Extracted data entries
-- ==== Sys2Proof/Certificates/Slice0/Obligations.lean ====
section
/-! DEFINITION. The statements for the provers, one proposition each. Every clause of a statement about commands concludes that the
command answers a next state, and says what that state holds. -/

set_option maxRecDepth 4000

open Sys2Proof Sys2Proof.Machine

/-- A step carries out the command at the front of the queue. With command c in front, a step is exec of c on the state whose
queue is the rest. With no command waiting a step is one clock edge (the model's choice, log entry 8): the time base counts
one, the queue stays empty and the memory is unchanged. (01_islands_and_flow.md, 04_line_fabric.md) -/
def Obligations.StepTakesFront : Prop :=
  ∀ s : State,
    (∀ c cs, s.pending = c :: cs → step s = exec c { s with pending := cs }) ∧
    (s.pending = [] → step s = .next s.tick ∧ s.tick.tb = s.tb + 1 ∧ s.tick.pending = [] ∧ s.tick.mem = s.mem)

/-- What the reset state holds. Queue empty, memory canonical and with nothing listed, phase unpowered; mode code 0 with BUSY,
POR, the part number, the line count, the full LED and lamp-group factors (256), STALE, POL2, RDLY 2 and 4 spares read their
reset values; every field that the Catalogue gives reads 0. The part (NZ-9640) is the model's choice (log entry 1).
(02_modes_start_hold.md, 19_host_port_calibration.md) -/
def Obligations.ResetState : Prop :=
  State.reset.pending = [] ∧ State.reset.Inv ∧ State.reset.sys.phase = .unpowered ∧
  State.reset.fld SYS_MODE.MODE = 0 ∧ State.reset.bit SYS_MODE.BUSY = true ∧ State.reset.bit SYS_RSTCAUSE.POR = true ∧
  State.reset.fld SYS_ID.PART = 0x9640 ∧ State.reset.fld FAB_STAT.LINES = 512 ∧ State.reset.fld LED_PSTAT.FF = 256 ∧
  State.reset.bit TWN_STAT.STALE = true ∧ State.reset.bit KEY_TCFG.POL2 = true ∧ State.reset.fld HST_CFG.RDLY = 2 ∧
  State.reset.fld MEM_REPAIR.SPARES = 4 ∧ (∀ g, g < 4 → State.reset.fld LG_STAT.F g = 256) ∧
  (∀ a, State.reset.byte a = unlisted a) ∧
  (∀ r : RegRef, r.reg.fromCat = true → State.reset.readView r &&& r.reg.givenMask = 0)

/-- Every step keeps the memory in its canonical form. From every state whose memory is canonical (addresses rising, no byte
listed that an unlisted address reads as), a step that answers a next state answers one whose memory is canonical.
(11_contexts_memory.md, 20_address_map.md) -/
def Obligations.MemoryKeepsForm : Prop :=
  ∀ s t : State, s.Inv → step s = .next t → t.Inv

/-- Move-code words decode to the moves they encode, both ways. For every long move that its fields can hold, and every pair of
short moves, decoding the encoded word gives the moves back with no reserved bit set; and every word that decodes with no
reserved bit set is the encoding of the moves it decodes to. (10_rarek_move_code.md) -/
def Obligations.RarekRoundTrip : Prop :=
  (∀ m : Move, m.longOk = true → decodeMoves (encodeLong m) = ([m], true)) ∧
  (∀ a b : Move, a.shortOk = true → b.shortOk = true → decodeMoves (encodePair a b) = ([a, b], true)) ∧
  (∀ w : Word, (decodeMoves w).2 = true →
    (∃ m : Move, m.longOk = true ∧ decodeMoves w = ([m], true) ∧ encodeLong m = w) ∨
    (∃ a b : Move, a.shortOk = true ∧ b.shortOk = true ∧ decodeMoves w = ([a, b], true) ∧ encodePair a b = w))

/-- The register map and its decoder agree. Every register at every index its array has decodes from its own address, which lies
in the register blocks and is a multiple of 4; and whatever an address decodes to lies at that address with indices its
array has. (20_address_map.md) -/
def Obligations.RegisterMap : Prop :=
  (∀ r : RegRef, r.placed = true → decodeReg r.addr = some r ∧ r.addr < 0x170000 ∧ r.addr % 4 = 0) ∧
  (∀ (a : Nat) (r : RegRef), decodeReg a = some r → r.addr = a ∧ r.placed = true)

/-- Key slots and image keys change only by a commit. Every command answers a next state in which the key slots and the image
keys are as they were, unless it is KEY_COMMIT_DONE with a write in progress. (18_provenance_keys.md) -/
def Obligations.KeyStoreCommits : Prop :=
  ∀ (c : Instr) (s : State), ∃ t, exec c s = .next t ∧
    ((t.key.slots = s.key.slots ∧ t.key.img = s.key.img) ∨
    (c = .keyCommitDone ∧ ∃ w, s.key.work = some w))

/-- CATLOCK is never cleared. From every state with CATLOCK set, a step that answers a next state leaves it set, resets
included. (18_provenance_keys.md) -/
def Obligations.CatalogueLockStays : Prop :=
  ∀ s t : State, s.bit KEY_STAT.CATLOCK = true → step s = .next t → t.bit KEY_STAT.CATLOCK = true

/-- Hold and the unpowered state are left by their events only. Every command answers a next state; where it ends Hold, it is
LOGIC_RESET_RELEASE or POWER_ON_RESET, and where it ends the unpowered state, it is SUPPLY_GOOD. (02_modes_start_hold.md) -/
def Obligations.HoldIsLeft : Prop :=
  ∀ (c : Instr) (s : State), ∃ t, exec c s = .next t ∧
    (s.sys.phase = .hold → t.sys.phase ≠ .hold → c = .logicResetRelease ∨ c = .powerOnReset) ∧
    (s.sys.phase = .unpowered → t.sys.phase ≠ .unpowered → ∃ d, c = .supplyGood d)

/-- The time base never runs back but for a power cycle. Every command answers a next state. One other than POWER_ON_RESET and
SUPPLY_GOOD leaves the time base at least as high as it was. Only those two, the commands with which the fabric starts
(which reload the time base), PULSE_PERIOD_END and the two expiries that name a time change it: that these four assert the
passing of time is the model's choice (log entry 6). (01_islands_and_flow.md) -/
def Obligations.TimeBase : Prop :=
  ∀ (c : Instr) (s : State), ∃ t, exec c s = .next t ∧
    (c ≠ .powerOnReset → (∀ d, c ≠ .supplyGood d) → s.tb ≤ t.tb) ∧
    (t.tb ≠ s.tb → c = .powerOnReset ∨ (∃ d, c = .supplyGood d) ∨ c = .catalogueLoadDone ∨ c = .wakePowerUpDone ∨
      c = .pollPeriodExpiry ∨ (∃ u, c = .pulsePeriodEnd u) ∨ (∃ x, c = .alarmExpiry x) ∨ ∃ x, c = .timedWaitExpiry x)

/-- Every command answers a next state and leaves queue and variant alone. Whatever the command and the state, it answers a next
state in which the waiting commands and the module's variant are as they were (the queue is the model's own). (00_scope.md) -/
def Obligations.QueueUntouched : Prop :=
  ∀ (c : Instr) (s : State), ∃ t, exec c s = .next t ∧ t.pending = s.pending ∧ t.variant = s.variant

/-- Commands that store write no byte but their own. Store drains, load and atomic completions, string completions, log writes,
log flushes, CLRLOG, slot words, slot erasure and bank initialisation answer a next state in which every byte outside the
bytes they are for is as it was. (03_catalogue.md, 10_rarek_move_code.md, 11_contexts_memory.md, 16_conservator_faults.md) -/
def Obligations.MemoryFrames : Prop :=
  (∀ (s : State) (d x y : Nat) (o : MemOp) (os : List MemOp), (s.core d).memq = o :: os → o.kind = .store →
    ∃ t, exec (.storeQueueDrain d x y) s = .next t ∧ ∀ a, (a < o.addr ∨ o.addr + o.size ≤ a) → t.byte a = s.byte a) ∧
  (∀ (s : State) (d x y : Nat) (o : MemOp) (os : List MemOp), (s.core d).memq = o :: os →
    ∃ t, exec (.loadComplete d x y) s = .next t ∧ ∀ a, (a < o.addr ∨ o.addr + 4 ≤ a) → t.byte a = s.byte a) ∧
  (∀ (s : State) (d : Nat) (x y : StrSides) (o : StrOp) (os : List StrOp), (s.core d).strq = o :: os →
    ∃ t, exec (.strOperationComplete d x y) s = .next t ∧ ∀ a, (a < o.dst ∨ o.dst + 4 ≤ a) → t.byte a = s.byte a) ∧
  (∀ s : State, ∃ t, exec .logWrite s = .next t ∧
    ∀ a, (a < 0x600000 + 8 * (s.fld FLT_LOGCNT.CNT % 512) ∨ 0x600008 + 8 * (s.fld FLT_LOGCNT.CNT % 512) ≤ a) →
      t.byte a = s.byte a) ∧
  (∀ s : State, ∃ t, exec .logBufferFlush s = .next t ∧ ∀ a, (a < 0x600000 ∨ 0x601000 ≤ a) → t.byte a = s.byte a) ∧
  (∀ (s : State) (w : Who), ∃ t, exec (.fltCmdClrlog w) s = .next t ∧
    ∀ a, (a < 0x600000 ∨ 0x601000 ≤ a) → t.byte a = s.byte a) ∧
  (∀ (s : State) (x : Nat) (w : Word), ∃ t, exec (.slotWordWrite x w) s = .next t ∧
    ∀ a, (a < x ∨ x + 4 ≤ a) → t.byte a = s.byte a) ∧
  (∀ s : State, ∃ t, exec .slotEraseDone s = .next t ∧
    ∀ a, (a < slotBase s.writeSlot ∨ slotBase s.writeSlot + 0x400000 ≤ a) → t.byte a = s.byte a) ∧
  (∀ s : State, ∃ t, exec .bankInitDone s = .next t ∧
    ∀ a, (a < 0x200000 ∨ (0x280000 ≤ a ∧ a < 0x300000) ∨ 0x308000 ≤ a) → t.byte a = s.byte a)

> Task description:
Using the data above, reproduce exactly the lines between those holding "address, which lies" and "and the image", inclusive, and no others.

> Response:
/-- The register map and its decoder agree. Every register at every index its array has decodes from its own address, which lies
in the register blocks and is a multiple of 4; and whatever an address decodes to lies at that address with indices its
array has. (20_address_map.md) -/
def Obligations.RegisterMap : Prop :=
  (∀ r : RegRef, r.placed = true → decodeReg r.addr = some r ∧ r.addr < 0x170000 ∧ r.addr % 4 = 0) ∧
  (∀ (a : Nat) (r : RegRef), decodeReg a = some r → r.addr = a ∧ r.placed = true)

/-- Key slots and image keys change only by a commit. Every command answers a next state in which the key slots and the image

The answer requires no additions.